かく言う俺も、傘を持ってきていない。なので、そこで騒いでいる女子相手に『雨が降ってるだけでうるさいなぁ』とは、言えなかった。
ちなみに、朝は快晴だったのだ。それはもう、徹の家の前でうたた寝ができるくらいの、快晴。
昼休みも晴れていたから、まさか雨が降るだなんて……誰にも想像できなかっただろう。
「徹は……帰った、か」
ついさっき、徹は別の友達と一緒に歩いていた。だからたぶん、もう帰っただろう。
(この様子だと、すぐやむ……ようには、見えないしなぁ……)
濡れる覚悟を決めるか……往生際悪く、やむのを待つか。
そう、考えあぐねていると。
「――諸星?」
――突然、背後から俺を呼ぶ声が聞こえた。
全身。
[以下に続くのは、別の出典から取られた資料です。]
/-- The first and last byte a noun reaches; a compressed noun's by R271, `base` the base of a COMPRESS 2 noun. -/
def View.footprint (v : View) (base : Option Noun) : Int × Int :=
  let n := v.noun
  if n.compress = 1 then (n.base, n.base + (ceilDiv n.bytes 4096 * 4160 : Nat) - 1)
  else if n.compress = 2 then
    let blocks := match base with
      | none => 0
      | some b => b.baseBlocks
    (n.base, n.base + (64 + 64 * ceilDiv (4 * blocks) 64 : Nat) - 1)
  else v.plainFootprint

/-! ### Two indices at one address (check 2 of R75) -/

/-- Whether some differences below the extents sum to `target` over the strides. -/
def reaches : List (Int × Nat) → Int → Bool
  | [], t => t == 0
  | [(s, e)], t => if s = 0 then t == 0 else t % s == 0 && decide ((t / s).natAbs < e)
  | (s, e) :: r, t =>
    (List.range e).any fun k => reaches r (t - k * s) || reaches r (t + k * s)

/-- Each stride passes everything the smaller ones reach, so no two indices meet. -/
def spreadOut (dims : List (Int × Nat)) : Bool :=
  let used := dims.filter (1 < ·.2)
  let sorted := sortBy (fun a b => decide (a.1.natAbs ≤ b.1.natAbs)) used
  (sorted.foldl (fun (acc : Bool × Nat) d => (acc.1 && decide (acc.2 < d.1.natAbs), acc.2 + (d.2 - 1) * d.1.natAbs))
    (true, 0)).1

/-- Some two indices share an address: the first dimension they differ in, and the rest making it up. -/
def overlapping : List (Int × Nat) → Bool
  | [] => false
  | (s, e) :: r => ((List.range e).any fun k => k != 0 && reaches r (-(k * s))) || overlapping r

/-- The noun puts two indices of its padded index space at one address. -/
def Noun.doubles (n : Noun) : Bool :=
  let dims : List (Int × Nat) :=
    if n.layout = 0 then (List.range n.rank).map fun d => (n.str d, n.padded d)
    else if n.layout = 3 then []
    else if n.layout = 4 then
      ((512 : Int), ceilDiv (n.padded 0) 512) :: ((List.range n.rank).filter (1 ≤ ·)).map fun d => (n.str d, n.padded d)
    else (List.range n.rank).map fun d =>
      (n.str d, if d < 2 then ceilDiv (n.padded d) (tileSide n.layout) else n.padded d)
  if spreadOut dims then false else overlapping dims

/-! ### The checks of R75 -/

/-- The formats, ranks and spaces of R150 and the origin alignment, layout by layout. -/
def Noun.layoutOk (n : Noun) : Bool :=
  let w := n.w
  let strides (p : Nat → Int → Bool) : Bool := (List.range n.rank).all fun d => p d (n.str d)
  match n.layout with
  | 0 => !fmtIs6 n.format && (if w = 4 then strides (fun d s => if d = 0 then s == 1 else s % 2 == 0)
           else decide (n.base % (w / 8) = 0))
  | 3 => !fmtIs6 n.format && n.format != fmtE8M0 && n.rank == 2 && n.space == 1
           && n.str 0 == 1 && n.str 1 == (n.blocks * n.blockWidth : Nat)
           && n.origin % (8 * (32 * (n.lanePair * w / 8)) : Nat) == 0
  | 4 => decide (w ≤ 8) && n.format != fmtE8M0 && strides (fun d s => if d = 0 then s == 1 else s % 512 == 0)
           && n.origin % 512 == 0
  | l =>
    let q : Int := tileSide l * tileSide l
    (l == 1 || l == 2) && !fmtIs6 n.format && decide (2 ≤ n.rank) && strides (fun _ s => decide (0 ≤ s) && s % q == 0)
      && n.origin % 1024 == 0

/-- Dense strides (R271). -/
def Noun.dense (n : Noun) : Bool :=
  n.str 0 == 1 && (List.range n.rank).all fun d => d == 0 || n.str d == n.str (d - 1) * n.ext (d - 1)

/-- The row of R271 a compressed noun must fit. -/
def Noun.compressOk (n : Noun) : Bool :=
  let plain := n.layout == 0 && !n.hasPad && n.base % 64 == 0
  match n.compress with
  | 0 => true
  | 1 => plain && n.dense && [fmtE4M3, fmtE5M2, fmtINT8, fmtBF16, fmtFP16, fmtFP32, fmtINT32, fmtUINT32].contains n.format
  | 2 => plain && [fmtE4M3, fmtBF16, fmtFP32].contains n.format
  | _ => false

/-- Check 1 of R75, all but the handle: validity, reserved values, and the rules of R71, R73, R150, R159, R160, R271. -/
def View.wellMade (v : View) : Bool :=
  let n := v.noun
  let above (d : Nat) : Bool := decide (n.rank ≤ d)
  n.valid && n.flagsReserved == 0 && n.w != 0 && decide (1 ≤ n.rank) && decide (n.rank ≤ 6)
    && decide (n.scope ≤ 4) && decide (n.space ≤ 1) && decide (n.padval ≤ 4)
    && (if n.space = 0 then decide (n.base < 2 ^ 52) else decide (n.base < 0x200000))
    && ((List.range 6).all fun d =>
          if above d then n.ext d == 0 && n.str d == 0 && n.lo d == 0 && n.hi d == 0 else n.ext d != 0)
    && (if n.layout = 4 then decide (n.planes ≤ n.w) else n.planes == 0)
    && n.layoutOk && n.compressOk
    && (n.format != fmtE8M0 || !n.hasPad)
    && (padRaw n.format n.padval).isSome
    && (n.layout != 3 || (v.off 0 % n.blockWidth == 0 && v.off 1 == 0))

/-- The base of a COMPRESS 2 noun fits it (R271, R272). -/
def baseFits (n base : Noun) : Bool :=
  [fmtE4M3, fmtE5M2, fmtINT8, fmtINT4, fmtBF16, fmtFP32].contains base.format
    && (base.layout == 0 || base.layout == 4) && !base.hasPad && base.compress == 0 && base.base % 64 == 0
    && n.rank == base.rank && n.extents == base.extents && n.strides == base.strides

/-- Checks 1 to 4 of R75 on a noun that is used: `written` as a write destination, `packed` where a compressed noun
suits the use, `base` the base its verb names. -/
def View.check (v : View) (vabits : Nat) (written packed : Bool) (base : Option Noun) : Option Status :=
  let n := v.noun
  if !v.wellMade then some Code.nounInvalid
  else if n.compress != 0 && !packed then some Code.nounInvalid
  else if n.compress == 2 && !(match base with | none => false | some b => baseFits n b) then some Code.nounInvalid
  else if written && n.layout == 4 && n.planes != 0 && n.planes != n.w then some Code.nounInvalid
  else if written && n.compress == 0 && n.doubles then some Code.nounInvalid
  else
    let (lo, hi) := v.footprint base
    let limit : Int := if n.space = 1 then 0x200000 else 2 ^ vabits - 0x200000
    if lo < 0 || hi ≥ limit then some Code.nounBounds
    else if written && n.readonly then some Code.nounAccess
    else none

/-! ### Verb words and operand fields (R87 to R89) -/

/-- A verb word of 16 bytes, with its extension word where EXT is set. -/
def parseVerb (word ext : List Byte) : Verb :=
  let h := leAt word 0 4
  let e := bit h 9
  { opcode := bits h 0 8, after := bit h 8, ext := e, predEn := bit h 10, predNeg := bit h 11, pred := bits h 12 3,
    reserved := bit h 15, signal := bits h 16 4, scope := bits h 20 3, order := bits h 23 2, mode := bits h 25 7,
    dst := leAt word 4 2, srca := leAt word 6 2, srcb := leAt word 8 2, srcc := leAt word 10 2, imm := leAt word 12 4,
    offsDst := if e then leAt ext 0 1 else 0, offsA := if e then leAt ext 1 1 else 0,
    offsB := if e then leAt ext 2 1 else 0, offsC := if e then leAt ext 3 1 else 0,
    xa := if e then leAt ext 4 2 else 0xFFFF, xb := if e then leAt ext 6 2 else 0xFFFF,
    ximm := if e then leAt ext 8 8 else 0 }

/-- The kinds of operand (R88). -/
inductive Operand where
  | noun (handle : Nat)
  | port (number : Nat) (release : Bool)
  | acc (first count : Nat)
  | counter (number : Nat)
  | none
  | bad
  deriving DecidableEq, Repr

/-- An operand field read by its kind bits; reserved values give `bad`. -/
def parseOperand (x : Nat) : Operand :=
  match bits x 14 2 with
  | 0 => if bits x 12 2 = 0 then .noun (bits x 0 12) else .bad
  | 1 => if bits x 7 7 = 0 && bits x 0 6 < 48 then .port (bits x 0 6) (bit x 6) else .bad
  | 2 => if bits x 6 8 = 0 && bits x 0 3 + bits x 3 3 + 1 ≤ 8 then .acc (bits x 0 3) (bits x 3 3 + 1) else .bad
  | _ => if x = 0xFFFF then .none else if x < 0xC010 then .counter (x - 0xC000) else .bad

/-- The queue an opcode belongs to. -/
def queueOf (opcode : Nat) : Queue :=
  match opcode / 64 with
  | 0 => .m
  | 1 => .v
  | 2 => .s
  | _ => .d

/-- A queue's number: M 0, V 1, S 2, D 3. -/
def queueNum : Queue → Nat
  | .m => 0
  | .v => 1
  | .s => 2
  | .d => 3

/-- The member of a four-fold for a queue. -/
def Quad.get {α : Type} (q : Quad α) : Queue → α
  | .m => q.m
  | .v => q.v
  | .s => q.s
  | .d => q.d

/-- A four-fold with its member for a queue replaced. -/
def Quad.set {α : Type} (q : Quad α) (x : α) : Queue → Quad α
  | .m => { q with m := x }
  | .v => { q with v := x }
  | .s => { q with s := x }
  | .d => { q with d := x }

end Sys2Proof.Machine
end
それでいて、細胞レベルで起きているかのように思える……拒否反応。
相手なんて、分かっている。
(……高、遠原……っ)
そこには、高遠原が……一人で立っていた。
一瞬だけ向けてしまった視線を、元に戻す。
……が。
「傘は?」
あろうことか、俺に話しかけてくるではないか。
(何で、普通に話しかけてくるんだよ……っ!)
腹立たしいことこのうえない。
だけど、反応したら負けだ。俺はそこに誰もないなかったかのように、また考え直す。
(高遠原は無視だ。……そうだな、雨……雨か。ヤッパリ、濡れるしかないかなぁ……)
脳内会議の結果……『走って帰る』が最有力候補。
(よし、帰ろう!)
そう結論付けた。
――瞬間。
「――車を呼べばいいだろ? ……あぁ。お前には【運転してくれる人がいなかった】か」
――高遠原が、わざとらしい挑発を向けてきた。
「……っ!」
思い切り睨みつけると、俺が反応を示して心底愉快なのか。
――高遠原は、ニヤニヤと笑っている。
高遠原が言うように……俺には、車を運転してくれるような相手が、いない。
(――親がいないって、知ってるくせに……っ!)
いや……厳密に言えば、いる。
だが、家にはいない。
「何だよ、その目は? 俺様と関わりたくなかったんじゃないのか?」
自分から声をかけてきたくせに、高遠原はやけに強気だった。
――反応したくなんて、ない。
――こんな奴と、関わりたくなんてないのに……っ!
俺の頭は、高遠原から指摘された……【親がいない】という事実しか、考えられなくなった。